[Saved data entries]

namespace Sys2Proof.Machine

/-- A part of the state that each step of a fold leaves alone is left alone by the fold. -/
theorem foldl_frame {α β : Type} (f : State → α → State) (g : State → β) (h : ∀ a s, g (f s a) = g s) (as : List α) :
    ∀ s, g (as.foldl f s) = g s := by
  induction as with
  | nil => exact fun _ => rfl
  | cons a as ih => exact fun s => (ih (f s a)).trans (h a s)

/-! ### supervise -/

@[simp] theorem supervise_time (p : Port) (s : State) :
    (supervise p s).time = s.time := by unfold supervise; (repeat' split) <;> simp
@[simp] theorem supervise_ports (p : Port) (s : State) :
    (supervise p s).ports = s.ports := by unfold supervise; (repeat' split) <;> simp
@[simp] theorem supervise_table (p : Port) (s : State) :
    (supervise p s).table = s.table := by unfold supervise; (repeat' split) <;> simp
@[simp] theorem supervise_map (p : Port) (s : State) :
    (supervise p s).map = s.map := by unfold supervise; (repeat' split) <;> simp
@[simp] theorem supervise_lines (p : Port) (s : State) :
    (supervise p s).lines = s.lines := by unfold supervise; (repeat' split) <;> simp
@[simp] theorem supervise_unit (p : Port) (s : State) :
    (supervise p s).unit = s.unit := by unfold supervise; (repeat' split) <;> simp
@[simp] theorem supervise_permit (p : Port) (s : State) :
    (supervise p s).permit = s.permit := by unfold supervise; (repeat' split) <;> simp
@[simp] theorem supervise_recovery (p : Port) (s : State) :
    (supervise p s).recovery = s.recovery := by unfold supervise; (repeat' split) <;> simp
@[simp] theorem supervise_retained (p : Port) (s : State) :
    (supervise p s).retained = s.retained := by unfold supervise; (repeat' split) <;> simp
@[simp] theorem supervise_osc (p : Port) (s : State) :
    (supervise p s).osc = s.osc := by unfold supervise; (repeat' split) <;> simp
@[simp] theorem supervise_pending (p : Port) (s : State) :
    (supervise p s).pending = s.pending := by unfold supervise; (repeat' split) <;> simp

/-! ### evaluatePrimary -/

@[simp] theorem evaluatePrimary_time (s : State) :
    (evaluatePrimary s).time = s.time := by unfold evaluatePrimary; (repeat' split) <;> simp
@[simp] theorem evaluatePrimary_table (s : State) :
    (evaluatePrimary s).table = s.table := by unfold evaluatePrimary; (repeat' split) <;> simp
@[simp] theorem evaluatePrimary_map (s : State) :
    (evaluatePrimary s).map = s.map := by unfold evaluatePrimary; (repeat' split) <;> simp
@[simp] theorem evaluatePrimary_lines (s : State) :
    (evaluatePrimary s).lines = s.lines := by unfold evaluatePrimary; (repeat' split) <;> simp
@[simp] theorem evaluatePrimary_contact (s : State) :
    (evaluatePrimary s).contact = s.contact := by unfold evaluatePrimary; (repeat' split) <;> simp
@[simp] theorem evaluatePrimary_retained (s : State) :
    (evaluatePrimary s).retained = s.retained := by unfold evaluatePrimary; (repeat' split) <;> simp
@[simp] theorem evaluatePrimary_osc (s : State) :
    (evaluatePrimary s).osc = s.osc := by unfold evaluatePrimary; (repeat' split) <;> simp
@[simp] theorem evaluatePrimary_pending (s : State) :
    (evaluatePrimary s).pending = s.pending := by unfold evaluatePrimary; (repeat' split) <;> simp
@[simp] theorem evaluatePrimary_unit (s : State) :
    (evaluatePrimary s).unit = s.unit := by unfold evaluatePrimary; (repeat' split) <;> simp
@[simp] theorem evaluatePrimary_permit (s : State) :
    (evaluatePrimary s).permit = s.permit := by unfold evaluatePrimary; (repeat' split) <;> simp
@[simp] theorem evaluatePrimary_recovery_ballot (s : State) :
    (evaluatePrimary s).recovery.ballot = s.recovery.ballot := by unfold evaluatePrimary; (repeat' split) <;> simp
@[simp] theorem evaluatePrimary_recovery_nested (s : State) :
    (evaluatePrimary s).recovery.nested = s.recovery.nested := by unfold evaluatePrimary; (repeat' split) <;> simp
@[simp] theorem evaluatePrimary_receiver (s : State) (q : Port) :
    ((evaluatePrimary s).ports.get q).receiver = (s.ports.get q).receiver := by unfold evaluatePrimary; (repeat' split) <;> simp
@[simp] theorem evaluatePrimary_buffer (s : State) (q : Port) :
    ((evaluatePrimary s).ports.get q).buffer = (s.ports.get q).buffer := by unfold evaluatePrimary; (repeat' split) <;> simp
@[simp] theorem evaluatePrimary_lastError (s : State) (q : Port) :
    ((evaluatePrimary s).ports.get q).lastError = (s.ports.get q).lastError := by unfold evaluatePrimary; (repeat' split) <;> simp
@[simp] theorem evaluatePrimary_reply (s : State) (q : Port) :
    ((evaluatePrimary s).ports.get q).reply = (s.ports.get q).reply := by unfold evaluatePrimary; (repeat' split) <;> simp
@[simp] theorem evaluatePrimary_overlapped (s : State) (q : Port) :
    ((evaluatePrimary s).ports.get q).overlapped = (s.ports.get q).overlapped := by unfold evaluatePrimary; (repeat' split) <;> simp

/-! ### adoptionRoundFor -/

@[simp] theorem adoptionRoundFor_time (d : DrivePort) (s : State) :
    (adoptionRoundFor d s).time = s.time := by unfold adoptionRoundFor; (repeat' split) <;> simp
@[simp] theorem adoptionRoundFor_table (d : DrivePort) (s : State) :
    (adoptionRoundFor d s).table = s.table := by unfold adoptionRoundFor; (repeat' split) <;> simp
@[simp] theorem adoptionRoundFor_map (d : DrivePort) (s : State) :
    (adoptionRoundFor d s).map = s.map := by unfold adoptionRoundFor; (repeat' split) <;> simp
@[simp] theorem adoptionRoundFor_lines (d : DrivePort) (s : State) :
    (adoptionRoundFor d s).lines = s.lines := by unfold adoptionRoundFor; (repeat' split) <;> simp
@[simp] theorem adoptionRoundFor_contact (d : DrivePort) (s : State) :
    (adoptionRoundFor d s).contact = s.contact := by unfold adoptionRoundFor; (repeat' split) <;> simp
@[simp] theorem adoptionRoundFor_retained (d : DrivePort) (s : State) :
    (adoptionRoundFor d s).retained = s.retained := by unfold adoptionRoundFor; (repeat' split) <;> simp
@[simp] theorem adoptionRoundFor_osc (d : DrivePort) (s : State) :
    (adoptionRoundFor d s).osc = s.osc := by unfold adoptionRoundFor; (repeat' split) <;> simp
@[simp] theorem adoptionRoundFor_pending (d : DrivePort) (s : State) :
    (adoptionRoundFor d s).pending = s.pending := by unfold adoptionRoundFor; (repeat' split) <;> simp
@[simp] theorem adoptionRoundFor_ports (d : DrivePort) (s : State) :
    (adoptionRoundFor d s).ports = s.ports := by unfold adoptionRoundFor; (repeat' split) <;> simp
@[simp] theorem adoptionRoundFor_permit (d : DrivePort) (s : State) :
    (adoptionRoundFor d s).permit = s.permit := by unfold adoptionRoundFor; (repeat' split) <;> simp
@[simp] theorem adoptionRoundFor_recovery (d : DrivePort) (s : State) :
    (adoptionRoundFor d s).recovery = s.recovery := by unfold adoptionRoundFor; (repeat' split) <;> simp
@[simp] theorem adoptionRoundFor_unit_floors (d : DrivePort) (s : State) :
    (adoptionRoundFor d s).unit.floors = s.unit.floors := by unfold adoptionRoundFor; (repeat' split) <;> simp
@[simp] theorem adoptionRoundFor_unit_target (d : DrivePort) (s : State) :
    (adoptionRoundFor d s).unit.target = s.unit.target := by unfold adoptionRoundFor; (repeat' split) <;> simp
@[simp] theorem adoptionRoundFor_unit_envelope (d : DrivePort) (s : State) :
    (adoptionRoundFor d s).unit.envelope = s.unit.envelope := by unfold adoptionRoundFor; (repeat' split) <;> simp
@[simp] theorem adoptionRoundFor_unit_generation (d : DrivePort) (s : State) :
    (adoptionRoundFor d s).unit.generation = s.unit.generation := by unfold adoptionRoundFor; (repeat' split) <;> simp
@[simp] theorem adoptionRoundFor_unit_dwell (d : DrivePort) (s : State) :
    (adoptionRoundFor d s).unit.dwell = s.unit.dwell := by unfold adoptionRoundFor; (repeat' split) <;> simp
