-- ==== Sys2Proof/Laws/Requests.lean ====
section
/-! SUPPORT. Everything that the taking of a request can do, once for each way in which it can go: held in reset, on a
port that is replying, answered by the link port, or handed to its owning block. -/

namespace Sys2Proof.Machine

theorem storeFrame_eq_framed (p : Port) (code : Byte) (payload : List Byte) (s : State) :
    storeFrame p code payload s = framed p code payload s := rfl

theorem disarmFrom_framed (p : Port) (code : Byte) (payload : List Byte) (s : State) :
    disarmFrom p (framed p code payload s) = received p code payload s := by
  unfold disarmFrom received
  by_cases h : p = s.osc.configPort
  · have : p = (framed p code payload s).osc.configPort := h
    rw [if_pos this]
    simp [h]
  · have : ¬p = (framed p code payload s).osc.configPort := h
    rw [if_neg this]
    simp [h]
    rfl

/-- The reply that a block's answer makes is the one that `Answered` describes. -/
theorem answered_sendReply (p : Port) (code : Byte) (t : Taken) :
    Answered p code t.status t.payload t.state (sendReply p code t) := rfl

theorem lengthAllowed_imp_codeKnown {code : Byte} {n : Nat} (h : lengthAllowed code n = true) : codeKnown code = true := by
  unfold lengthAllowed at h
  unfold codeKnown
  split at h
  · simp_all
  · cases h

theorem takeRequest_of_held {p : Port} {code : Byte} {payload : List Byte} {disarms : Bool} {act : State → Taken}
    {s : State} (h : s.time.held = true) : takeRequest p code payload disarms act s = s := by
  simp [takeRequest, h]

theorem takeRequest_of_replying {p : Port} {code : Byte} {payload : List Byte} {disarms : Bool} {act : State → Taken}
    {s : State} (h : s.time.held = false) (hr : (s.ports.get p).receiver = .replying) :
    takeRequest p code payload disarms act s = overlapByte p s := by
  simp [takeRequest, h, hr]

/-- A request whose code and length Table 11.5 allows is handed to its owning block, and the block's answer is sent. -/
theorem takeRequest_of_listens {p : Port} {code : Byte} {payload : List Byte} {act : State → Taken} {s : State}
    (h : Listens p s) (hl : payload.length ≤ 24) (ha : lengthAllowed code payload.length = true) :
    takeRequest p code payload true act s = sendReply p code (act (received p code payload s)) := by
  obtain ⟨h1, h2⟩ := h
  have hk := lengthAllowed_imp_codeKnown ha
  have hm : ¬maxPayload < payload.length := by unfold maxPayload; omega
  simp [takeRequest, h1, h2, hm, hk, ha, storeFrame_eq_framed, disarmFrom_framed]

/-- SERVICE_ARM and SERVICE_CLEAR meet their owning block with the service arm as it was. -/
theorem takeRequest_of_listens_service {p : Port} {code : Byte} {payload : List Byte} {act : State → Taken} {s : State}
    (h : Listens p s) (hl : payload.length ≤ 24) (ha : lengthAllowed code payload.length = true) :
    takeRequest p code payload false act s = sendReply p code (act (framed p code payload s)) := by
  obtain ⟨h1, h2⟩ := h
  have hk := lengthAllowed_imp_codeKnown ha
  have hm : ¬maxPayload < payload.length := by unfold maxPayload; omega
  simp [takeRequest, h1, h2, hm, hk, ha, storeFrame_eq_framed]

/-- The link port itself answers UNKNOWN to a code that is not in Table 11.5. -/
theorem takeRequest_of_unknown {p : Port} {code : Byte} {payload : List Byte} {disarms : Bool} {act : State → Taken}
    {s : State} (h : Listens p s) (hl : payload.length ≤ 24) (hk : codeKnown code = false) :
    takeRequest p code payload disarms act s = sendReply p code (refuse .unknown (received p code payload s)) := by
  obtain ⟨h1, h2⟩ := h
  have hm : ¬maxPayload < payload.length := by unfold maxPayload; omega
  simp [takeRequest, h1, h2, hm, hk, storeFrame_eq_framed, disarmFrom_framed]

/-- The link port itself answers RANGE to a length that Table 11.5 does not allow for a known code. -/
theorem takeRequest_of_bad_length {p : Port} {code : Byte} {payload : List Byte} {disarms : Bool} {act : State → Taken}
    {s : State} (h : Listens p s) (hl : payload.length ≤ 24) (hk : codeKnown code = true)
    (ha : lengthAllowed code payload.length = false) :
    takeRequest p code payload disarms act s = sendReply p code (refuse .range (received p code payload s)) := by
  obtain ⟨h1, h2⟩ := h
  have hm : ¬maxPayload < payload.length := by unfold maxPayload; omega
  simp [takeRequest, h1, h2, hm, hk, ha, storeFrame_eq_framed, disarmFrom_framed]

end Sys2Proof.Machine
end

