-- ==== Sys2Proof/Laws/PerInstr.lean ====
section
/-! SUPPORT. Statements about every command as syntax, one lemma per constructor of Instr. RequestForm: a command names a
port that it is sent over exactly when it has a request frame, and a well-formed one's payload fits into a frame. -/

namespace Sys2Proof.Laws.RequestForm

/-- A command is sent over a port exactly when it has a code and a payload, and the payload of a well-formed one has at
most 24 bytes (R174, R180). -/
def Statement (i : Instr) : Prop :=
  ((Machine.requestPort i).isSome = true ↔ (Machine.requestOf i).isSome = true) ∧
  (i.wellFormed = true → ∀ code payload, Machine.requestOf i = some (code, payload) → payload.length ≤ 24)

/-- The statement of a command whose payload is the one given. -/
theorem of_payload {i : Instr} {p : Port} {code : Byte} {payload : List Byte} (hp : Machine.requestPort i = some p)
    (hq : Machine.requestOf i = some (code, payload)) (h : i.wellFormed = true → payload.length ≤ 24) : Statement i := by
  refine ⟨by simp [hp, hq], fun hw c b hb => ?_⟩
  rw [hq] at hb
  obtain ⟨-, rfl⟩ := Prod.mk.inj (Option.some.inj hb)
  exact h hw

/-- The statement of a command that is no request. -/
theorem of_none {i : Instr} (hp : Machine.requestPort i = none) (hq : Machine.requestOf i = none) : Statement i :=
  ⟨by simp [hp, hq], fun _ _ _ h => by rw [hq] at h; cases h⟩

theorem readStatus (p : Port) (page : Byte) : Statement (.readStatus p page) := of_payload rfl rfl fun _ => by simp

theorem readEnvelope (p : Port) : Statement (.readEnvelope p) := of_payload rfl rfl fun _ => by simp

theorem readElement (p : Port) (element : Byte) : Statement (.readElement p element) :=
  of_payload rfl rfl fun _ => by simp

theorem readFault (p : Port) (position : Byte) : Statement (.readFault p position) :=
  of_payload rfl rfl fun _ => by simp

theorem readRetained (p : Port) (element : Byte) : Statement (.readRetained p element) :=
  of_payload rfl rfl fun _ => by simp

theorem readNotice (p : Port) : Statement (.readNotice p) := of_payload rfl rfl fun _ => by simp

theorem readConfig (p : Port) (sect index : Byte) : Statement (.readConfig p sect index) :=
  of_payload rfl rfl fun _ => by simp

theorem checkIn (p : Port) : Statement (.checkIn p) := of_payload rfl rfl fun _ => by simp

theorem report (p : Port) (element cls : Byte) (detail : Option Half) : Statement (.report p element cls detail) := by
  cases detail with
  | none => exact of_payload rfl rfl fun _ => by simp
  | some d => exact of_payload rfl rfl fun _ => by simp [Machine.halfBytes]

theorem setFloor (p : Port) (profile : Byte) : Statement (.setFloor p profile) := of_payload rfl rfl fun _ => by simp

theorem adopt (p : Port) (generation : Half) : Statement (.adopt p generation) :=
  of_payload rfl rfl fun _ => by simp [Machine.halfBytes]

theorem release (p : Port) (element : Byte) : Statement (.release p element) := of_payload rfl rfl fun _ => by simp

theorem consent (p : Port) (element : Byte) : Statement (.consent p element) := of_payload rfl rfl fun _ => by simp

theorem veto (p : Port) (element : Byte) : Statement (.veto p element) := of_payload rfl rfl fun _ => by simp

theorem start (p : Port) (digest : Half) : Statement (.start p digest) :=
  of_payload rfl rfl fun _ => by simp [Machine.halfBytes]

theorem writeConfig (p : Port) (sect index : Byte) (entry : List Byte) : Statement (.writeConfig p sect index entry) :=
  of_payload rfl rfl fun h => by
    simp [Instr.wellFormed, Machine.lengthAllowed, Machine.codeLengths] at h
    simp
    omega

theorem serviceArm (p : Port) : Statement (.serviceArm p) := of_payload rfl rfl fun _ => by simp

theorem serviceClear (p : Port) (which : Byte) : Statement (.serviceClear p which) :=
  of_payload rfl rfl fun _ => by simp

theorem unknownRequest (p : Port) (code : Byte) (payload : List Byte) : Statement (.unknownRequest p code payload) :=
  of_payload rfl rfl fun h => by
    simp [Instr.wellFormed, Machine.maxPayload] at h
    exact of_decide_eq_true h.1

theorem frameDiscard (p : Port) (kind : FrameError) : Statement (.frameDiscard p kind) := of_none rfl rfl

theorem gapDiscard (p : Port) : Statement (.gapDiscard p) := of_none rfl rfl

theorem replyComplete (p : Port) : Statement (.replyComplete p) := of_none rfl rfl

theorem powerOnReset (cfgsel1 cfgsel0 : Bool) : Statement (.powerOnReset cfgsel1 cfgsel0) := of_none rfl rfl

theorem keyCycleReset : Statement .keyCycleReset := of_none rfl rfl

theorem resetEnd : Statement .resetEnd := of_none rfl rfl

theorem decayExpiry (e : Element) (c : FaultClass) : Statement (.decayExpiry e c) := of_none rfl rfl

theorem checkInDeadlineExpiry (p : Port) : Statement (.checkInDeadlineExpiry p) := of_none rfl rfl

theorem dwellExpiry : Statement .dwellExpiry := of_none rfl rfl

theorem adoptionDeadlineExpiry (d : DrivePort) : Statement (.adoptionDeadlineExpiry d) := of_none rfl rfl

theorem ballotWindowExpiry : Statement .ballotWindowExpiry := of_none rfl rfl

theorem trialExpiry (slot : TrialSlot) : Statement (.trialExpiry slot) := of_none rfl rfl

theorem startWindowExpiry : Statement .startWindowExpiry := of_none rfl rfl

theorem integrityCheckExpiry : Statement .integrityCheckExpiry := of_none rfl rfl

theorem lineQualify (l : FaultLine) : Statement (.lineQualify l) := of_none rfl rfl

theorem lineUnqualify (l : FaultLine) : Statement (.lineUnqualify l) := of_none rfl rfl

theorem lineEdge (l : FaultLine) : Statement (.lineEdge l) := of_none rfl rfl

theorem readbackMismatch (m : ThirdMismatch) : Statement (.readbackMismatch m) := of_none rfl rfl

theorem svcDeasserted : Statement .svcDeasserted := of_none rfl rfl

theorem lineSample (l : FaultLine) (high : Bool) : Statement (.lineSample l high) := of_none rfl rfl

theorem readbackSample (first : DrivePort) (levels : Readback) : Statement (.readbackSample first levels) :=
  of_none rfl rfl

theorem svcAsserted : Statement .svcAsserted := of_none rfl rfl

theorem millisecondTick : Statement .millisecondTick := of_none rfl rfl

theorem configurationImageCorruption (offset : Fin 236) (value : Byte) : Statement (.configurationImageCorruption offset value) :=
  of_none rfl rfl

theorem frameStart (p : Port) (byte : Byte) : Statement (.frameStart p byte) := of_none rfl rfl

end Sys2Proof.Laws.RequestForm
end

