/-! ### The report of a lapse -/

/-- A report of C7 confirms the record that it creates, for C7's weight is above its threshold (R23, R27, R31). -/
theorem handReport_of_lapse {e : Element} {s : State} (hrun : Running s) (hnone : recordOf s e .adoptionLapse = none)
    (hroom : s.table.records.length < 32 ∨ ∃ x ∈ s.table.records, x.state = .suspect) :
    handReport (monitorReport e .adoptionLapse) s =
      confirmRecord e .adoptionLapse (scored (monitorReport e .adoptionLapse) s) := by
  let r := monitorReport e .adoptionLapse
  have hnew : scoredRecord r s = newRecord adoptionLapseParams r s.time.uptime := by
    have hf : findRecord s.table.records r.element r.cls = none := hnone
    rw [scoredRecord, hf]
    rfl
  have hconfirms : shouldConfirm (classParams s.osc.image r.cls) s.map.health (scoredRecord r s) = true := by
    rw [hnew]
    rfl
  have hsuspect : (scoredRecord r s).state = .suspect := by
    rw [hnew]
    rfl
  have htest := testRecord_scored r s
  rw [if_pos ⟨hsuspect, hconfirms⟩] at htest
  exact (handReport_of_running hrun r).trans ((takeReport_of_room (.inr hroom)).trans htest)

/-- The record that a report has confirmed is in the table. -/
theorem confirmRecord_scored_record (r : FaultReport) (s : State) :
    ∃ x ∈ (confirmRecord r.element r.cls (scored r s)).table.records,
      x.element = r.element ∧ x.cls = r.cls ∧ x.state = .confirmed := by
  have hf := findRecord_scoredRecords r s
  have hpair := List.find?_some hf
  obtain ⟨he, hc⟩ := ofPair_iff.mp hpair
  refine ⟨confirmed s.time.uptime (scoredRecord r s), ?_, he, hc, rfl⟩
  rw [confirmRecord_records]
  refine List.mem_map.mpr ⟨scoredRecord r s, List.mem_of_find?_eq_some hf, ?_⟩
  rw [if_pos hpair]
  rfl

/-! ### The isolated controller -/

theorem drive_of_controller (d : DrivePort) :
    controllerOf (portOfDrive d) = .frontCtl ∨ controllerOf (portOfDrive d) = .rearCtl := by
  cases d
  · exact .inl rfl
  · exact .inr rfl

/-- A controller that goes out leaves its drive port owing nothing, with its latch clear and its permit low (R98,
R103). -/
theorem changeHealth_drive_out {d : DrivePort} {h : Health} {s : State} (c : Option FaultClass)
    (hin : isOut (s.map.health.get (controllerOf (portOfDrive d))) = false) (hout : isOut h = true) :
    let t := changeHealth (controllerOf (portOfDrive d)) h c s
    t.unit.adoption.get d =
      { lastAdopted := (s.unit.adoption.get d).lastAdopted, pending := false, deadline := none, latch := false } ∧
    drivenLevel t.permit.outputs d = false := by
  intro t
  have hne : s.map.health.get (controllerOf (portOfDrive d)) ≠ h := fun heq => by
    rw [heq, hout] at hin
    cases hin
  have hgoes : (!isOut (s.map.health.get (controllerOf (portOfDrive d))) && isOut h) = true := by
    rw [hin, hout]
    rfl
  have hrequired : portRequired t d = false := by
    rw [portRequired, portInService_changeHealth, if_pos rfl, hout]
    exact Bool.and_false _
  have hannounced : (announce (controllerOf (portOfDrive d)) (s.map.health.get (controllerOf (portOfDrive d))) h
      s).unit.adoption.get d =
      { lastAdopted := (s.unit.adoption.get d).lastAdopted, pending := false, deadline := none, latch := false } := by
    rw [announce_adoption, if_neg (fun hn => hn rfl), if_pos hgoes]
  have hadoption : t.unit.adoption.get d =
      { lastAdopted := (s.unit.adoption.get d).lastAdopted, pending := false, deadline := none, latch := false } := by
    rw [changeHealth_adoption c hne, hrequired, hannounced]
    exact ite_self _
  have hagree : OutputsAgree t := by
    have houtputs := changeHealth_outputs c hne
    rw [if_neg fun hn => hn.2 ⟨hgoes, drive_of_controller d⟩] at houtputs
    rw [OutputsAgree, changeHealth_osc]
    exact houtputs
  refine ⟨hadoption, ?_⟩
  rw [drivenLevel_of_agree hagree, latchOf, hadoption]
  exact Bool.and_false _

» What you are asked to do
Pull out every line of the records that includes the string "hrequired".

» Output
  have hrequired : portRequired t d = false := by
    rw [changeHealth_adoption c hne, hrequired, hannounced]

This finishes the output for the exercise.